On July 25, 1984, the chairman of the ad hoc committee called a special meeting to convene at 3:30 p.m. on that same afternoon. Public notice of this special meeting was not posted at the Board’s office until the morning of July 25, the same day the meeting was to take place. The notice did not name Dr. Byrd as the offeree of the proposed contract but stated only that the agenda of the meeting was to consist of “discussion re Contractual Agreement/General Superintendency.” Some four hours before the meeting was scheduled to begin, telephone notice was given to select community organizations and members of the news media.

When the meeting convened at 3:30 p.m., the committee voted to go into closed session to discuss “personnel matters.” When it came out of closed session, it voted to reconvene the following day. Subsequent to the adjournment of that session, one of the committee members announced to the news media that the two members of the committee who had been present at the meeting were in substantial agreement with Dr. Byrd as to the terms of the proposed contract. •

On July 26, while the reconvened committee meeting was in progress, plaintiff, Earlean Lindsey, filed a complaint and emergency motion for injunction, alleging that the July 25 meeting was held in violation of the Open Meetings Act (Act) (Ill. Rev.
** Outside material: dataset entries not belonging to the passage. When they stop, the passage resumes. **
-- ==== Sys2Proof/Certificates/Slice0/Obligations.lean ====
section
/-! DEFINITION. What is claimed of the machine: each statement names the rules of the specification it formalises. -/
open Sys2Proof Sys2Proof.Machine

/-! ### Uniform instructions, predicates and register files -/

/-- R182 to R184: the uniform arithmetic of major 0x02, division and `uins8` aside: each instruction writes its result in w[WD] and changes nothing
else; IMM8 is read signed but for `umulh.n64`, `umin.n64` and `umax.n64`. Under the hypotheses given each of these answers a next state: `UADD`,
`USUB`, `URSUB`, `UMUL`, `UMULH_I64`, `UMULH_N64`, `UMIN_I64`, `UMAX_I64`, `UMIN_N64`, `UMAX_N64`. -/
def Obligations.UniformArithmetic : Prop :=
  ∀ (s : State) (q : Issue) (f : Furrow) (g : Group) (x : SU),
    let a := f.readW x.wa.val
    let b := f.uop x.b true
    let n := f.uop x.b false
    let is := fun (i : Instr) (v : W64) => WritesW s q f g i x.wd.val v
    is (.uadd x) (a + b) ∧ is (.usub x) (a - b) ∧ is (.ursub x) (b - a) ∧ is (.umul x) (a * b)
    ∧ is (.umulhI64 x) ((a.signExtend 128 * b.signExtend 128).extractLsb' 64 64)
    ∧ is (.umulhN64 x) ((a.setWidth 128 * n.setWidth 128).extractLsb' 64 64)
    ∧ is (.uminI64 x) (if a.toInt ≤ b.toInt then a else b) ∧ is (.umaxI64 x) (if b.toInt ≤ a.toInt then a else b)
    ∧ is (.uminN64 x) (if a.toNat ≤ n.toNat then a else n) ∧ is (.umaxN64 x) (if n.toNat ≤ a.toNat then a else n)

/-- R185: division and remainder: truncated toward zero, the remainder with the dividend's sign; by 0 the quotient is all ones and the remainder is
a; -2^63 by -1 gives -2^63 and 0; no flag, no trap. Under the hypotheses given each of these answers a next state: `UDIV_I64`, `UDIV_N64`,
`UREM_I64`, `UREM_N64`. -/
def Obligations.UniformDivision : Prop :=
  (∀ (s : State) (q : Issue) (f : Furrow) (g : Group) (x : SU),
    let a := f.readW x.wa.val
    let b := f.uop x.b true
    let n := f.uop x.b false
    let is := fun (i : Instr) (v : W64) => WritesW s q f g i x.wd.val v
    is (.udivN64 x) (if n = 0 then 0xFFFFFFFFFFFFFFFF else BitVec.ofNat 64 (a.toNat / n.toNat))
    ∧ is (.uremN64 x) (if n = 0 then a else BitVec.ofNat 64 (a.toNat % n.toNat))
    ∧ is (.udivI64 x) (if b = 0 then 0xFFFFFFFFFFFFFFFF else BitVec.ofInt 64 (a.toInt.tdiv b.toInt))
    ∧ is (.uremI64 x) (if b = 0 then a else BitVec.ofInt 64 (a.toInt.tmod b.toInt)))
  ∧ (∀ a b : W64, a.toInt = -(2 : Int) ^ 63 → b.toInt = -1 →
      (BitVec.ofInt 64 (a.toInt.tdiv b.toInt)).toInt = -(2 : Int) ^ 63 ∧ BitVec.ofInt 64 (a.toInt.tmod b.toInt) = 0)

/-- R186, R184: major 0x03 and `uins8`: each instruction writes its result in w[WD] and changes nothing else. Under the hypotheses given each of
these answers a next state: `UINS8`, `UAND`, `UOR`, `UXOR`, `UANDN`, `USHL`, `USHR_N64`, `USHR_I64`, `UROT`, `USEQ`, `USNE`, `USLT_I64`, `USLT_N64`,
`USLE_I64`, `USLE_N64`, `UPOPC`, `UCLZ`. -/
def Obligations.UniformLogic : Prop :=
  (∀ (s : State) (q : Issue) (f : Furrow) (g : Group) (x : SU),
    let a := f.readW x.wa.val
    let b := f.uop x.b true
    let n := f.uop x.b false
    let is := fun (i : Instr) (v : W64) => WritesW s q f g i x.wd.val v
    is (.uand x) (a &&& b) ∧ is (.uor x) (a ||| b) ∧ is (.uxor x) (a ^^^ b) ∧ is (.uandn x) (a &&& ~~~b)
    ∧ is (.ushl x) (BitVec.ofNat 64 (a.toNat * 2 ^ (n.toNat % 64))) ∧ is (.ushrN64 x) (BitVec.ofNat 64 (a.toNat / 2 ^ (n.toNat % 64)))
    ∧ is (.ushrI64 x) (BitVec.ofInt 64 (a.toInt / 2 ^ (n.toNat % 64))) ∧ is (.urot x) (a.rotateRight (n.toNat % 64))
    ∧ is (.useq x) (if a = b then 1 else 0) ∧ is (.usne x) (if a = b then 0 else 1)
    ∧ is (.usltI64 x) (if a.toInt < b.toInt then 1 else 0) ∧ is (.usltN64 x) (if a.toNat < n.toNat then 1 else 0)
    ∧ is (.usleI64 x) (if a.toInt ≤ b.toInt then 1 else 0) ∧ is (.usleN64 x) (if a.toNat ≤ n.toNat then 1 else 0))
  ∧ (∀ (s : State) (q : Issue) (f : Furrow) (g : Group) (x : SUUn),
    WritesW s q f g (.upopc x) x.wd.val (BitVec.ofNat 64 ((List.range 64).filter (fun k => (f.readW x.wa.val).getLsbD k)).length)
    ∧ WritesW s q f g (.uclz x) x.wd.val (BitVec.ofNat 64 (((List.range 64).reverse.takeWhile (fun k => !(f.readW x.wa.val).getLsbD k)).length)))
  ∧ (∀ (s : State) (q : Issue) (f : Furrow) (g : Group) (x : SUImm),
    WritesW s q f g (.uins8 x) x.wd.val ((f.readW x.wa.val <<< 8) + x.b.setWidth 64))

/-- R197: predicate operations: the lanes of the issuing group whose guard is true take the value, and nothing else changes; `p7` discards. Under the
hypotheses given each of these answers a next state: `PAND`, `POR`, `PXOR`, `PANDN`, `PNOT`, `PLT`. -/
def Obligations.Predicates : Prop :=
  ∀ (s : State) (q : Issue) (f : Furrow) (g : Group),
    (∀ x : SP3,
      let a := f.readP x.pa.val
      let b := f.readP x.pb.val
      WritesP s q f g (.pand x) x.pd.val (a &&& b) ∧ WritesP s q f g (.por x) x.pd.val (a ||| b) ∧ WritesP s q f g (.pxor x) x.pd.val (a ^^^ b)
      ∧ WritesP s q f g (.pandn x) x.pd.val (a &&& ~~~b))
    ∧ (∀ x : SP2, WritesP s q f g (.pnot x) x.pd.val (~~~(f.readP x.pa.val)))
    ∧ (∀ x : SPn, WritesP s q f g (.plt x) x.pd.val (BitVec.ofNat 32 (2 ^ x.n.toNat - 1)))

/-- R65, R67, R68, R209, R211, R314: `w0` reads 0 and discards writes, `p7` reads all ones and discards writes; every other register reads what was
written last, a predicate in the lanes written. `w56` to `w63` and `p6` name the bank of the furrow's level: what is written at one level does not
reach what another level reads there, while every other register is the same at all levels. a vector write updates the lanes of its mask, in both
registers of a pair, and every other lane of every register keeps its value. the element k of a lane put together from element results is result k,
for every type and every result of its width. -/
def Obligations.RegisterFiles : Prop :=
  ((∀ (f : Furrow), f.readW 0 = 0 ∧ f.readP 7 = 0xFFFFFFFF)
  ∧ (∀ (f : Furrow) (n k : Fin 64) (x : W64), (f.writeW n.val x).readW k.val = if n = k ∧ n ≠ 0 then x else f.readW k.val)
  ∧ (∀ (f : Furrow) (n k : Fin 8) (m x : Mask) (i : Nat), i < 32 →
      inMask ((f.writeP n.val m x).readP k.val) i = if n = k ∧ n ≠ 7 ∧ inMask m i then inMask x i else inMask (f.readP k.val) i)
  ∧ (∀ (f : Furrow) (n k : Fin 64) (a b : Fin 4) (x : W64), let at_ := fun (v : Furrow) (l : Fin 4) => { v with level := l.val }
      a ≠ b → (at_ ((at_ f a).writeW n.val x) b).readW k.val = if n = k ∧ n ≠ 0 ∧ n.val < 56 then x else (at_ f b).readW k.val)
  ∧ (∀ (f : Furrow) (n k : Fin 8) (a b : Fin 4) (m x : Mask) (i : Nat), let at_ := fun (v : Furrow) (l : Fin 4) => { v with level := l.val }
      a ≠ b → i < 32 → inMask ((at_ ((at_ f a).writeP n.val m x) b).readP k.val) i =
        if n = k ∧ n.val < 6 ∧ inMask m i then inMask x i else inMask ((at_ f b).readP k.val) i))
  ∧ ((∀ (f : Furrow) (d n : Fin 128) (m : Mask) (x : Nat → W32) (i : Nat), i < 32 →
      (f.writeV d.val m x).laneOf n.val i = if n = d ∧ inMask m i then x i else f.laneOf n.val i)
  ∧ (∀ (f : Furrow) (d n : Nat) (m : Mask) (x : Nat → W64) (i : Nat), i < 32 → d < 127 → n < 128 →
      (f.writePair d m x).laneOf n i =
        if inMask m i ∧ n = d then (x i).extractLsb' 0 32 else if inMask m i ∧ n = d + 1 then (x i).extractLsb' 32 32 else f.laneOf n i))
  ∧ (∀ (t : Ty) (r : Nat → Nat × Nat) (k : Nat), 0 < t.width → k < perLane t → (∀ j, (r j).1 < 2 ^ t.width) → elem t (lanePack t r).1 k = (r k).1)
Stat. 1983, ch. 102, pars. 41 through 46) and asking, inter alia, that the circuit court enjoin the Board, the ad hoc committee, and the individual committee members from continuing the July 25 meeting and from continuing to violate the Act.

A hearing on plaintiff’s complaint and motion for injunction was held before the Honorable Joseph Wosik on the afternoon of July 26. Instead of filing a verified answer, defendants filed a motion for summary judgment, asserting that the “volatile situation that was developing in the community,” based on the belief that Dr. Byrd was not being considered as Dr. Love’s successor, had given rise to an emergency such as to trigger the emergency notice provision of the Open Meetings Act, which dispenses with the 24-hour notice requirement and requires only that notice be given “as soon as practicable.” (Ill. Rev. Stat. 1983, ch. 102, par. 42.02(a).) Alleging the existence of an emergency and that the facts were undisputed, defendants moved for summary judgment in their favor.

At a hearing held on July 27, after allowing both parties an opportunity to be heard, the court found that the issue of whether an emergency had existed such as to dispense with the 24-hour notice requirement was a factual one, mandating a full hearing on the merits. So finding, the court denied defendants’ motion for summary judgment. In response to plaintiff’s complaint and motion, the court issued an order that provided in paragraph 5 the following preliminary injunction:

“5. A preliminary injunction is issued against the Board of Education enjoining them from appointing anyone to the position of General Superintendent of Schools and specifically enjoining them from appointing Manford Byrd, Jr. until the Court has had a full hearing in this matter.”

At the same hearing, the trial court granted the State’s Attorney of Cook County leave to file its motion to join as plaintiff-intervenor, denied defendants’ request to stay the order, and continued the matter for hearing to August 2,1984.

On August 1, 1983, one day before hearing of the matter was set to continue, defendants filed a verified answer stating, inter alia, that on July 31, 1984, the president of the board announced that the ad hoc committee had been dissolved and that all future discussions of the general superintendency would be conducted by the Board as a whole at meetings noticed in accordance with the nonemergency procedures of the Open Meetings Act. In its answer, defendants admitted that public notice of the July 25 meeting was not given at least 24 hours before the meeting, but denied that the notice given was not otherwise in the manner and form required by the Act. Defendants neither admitted nor denied the allegation that the July 25 meeting of the ad hoc committee was held in violation of the Open Meetings Act.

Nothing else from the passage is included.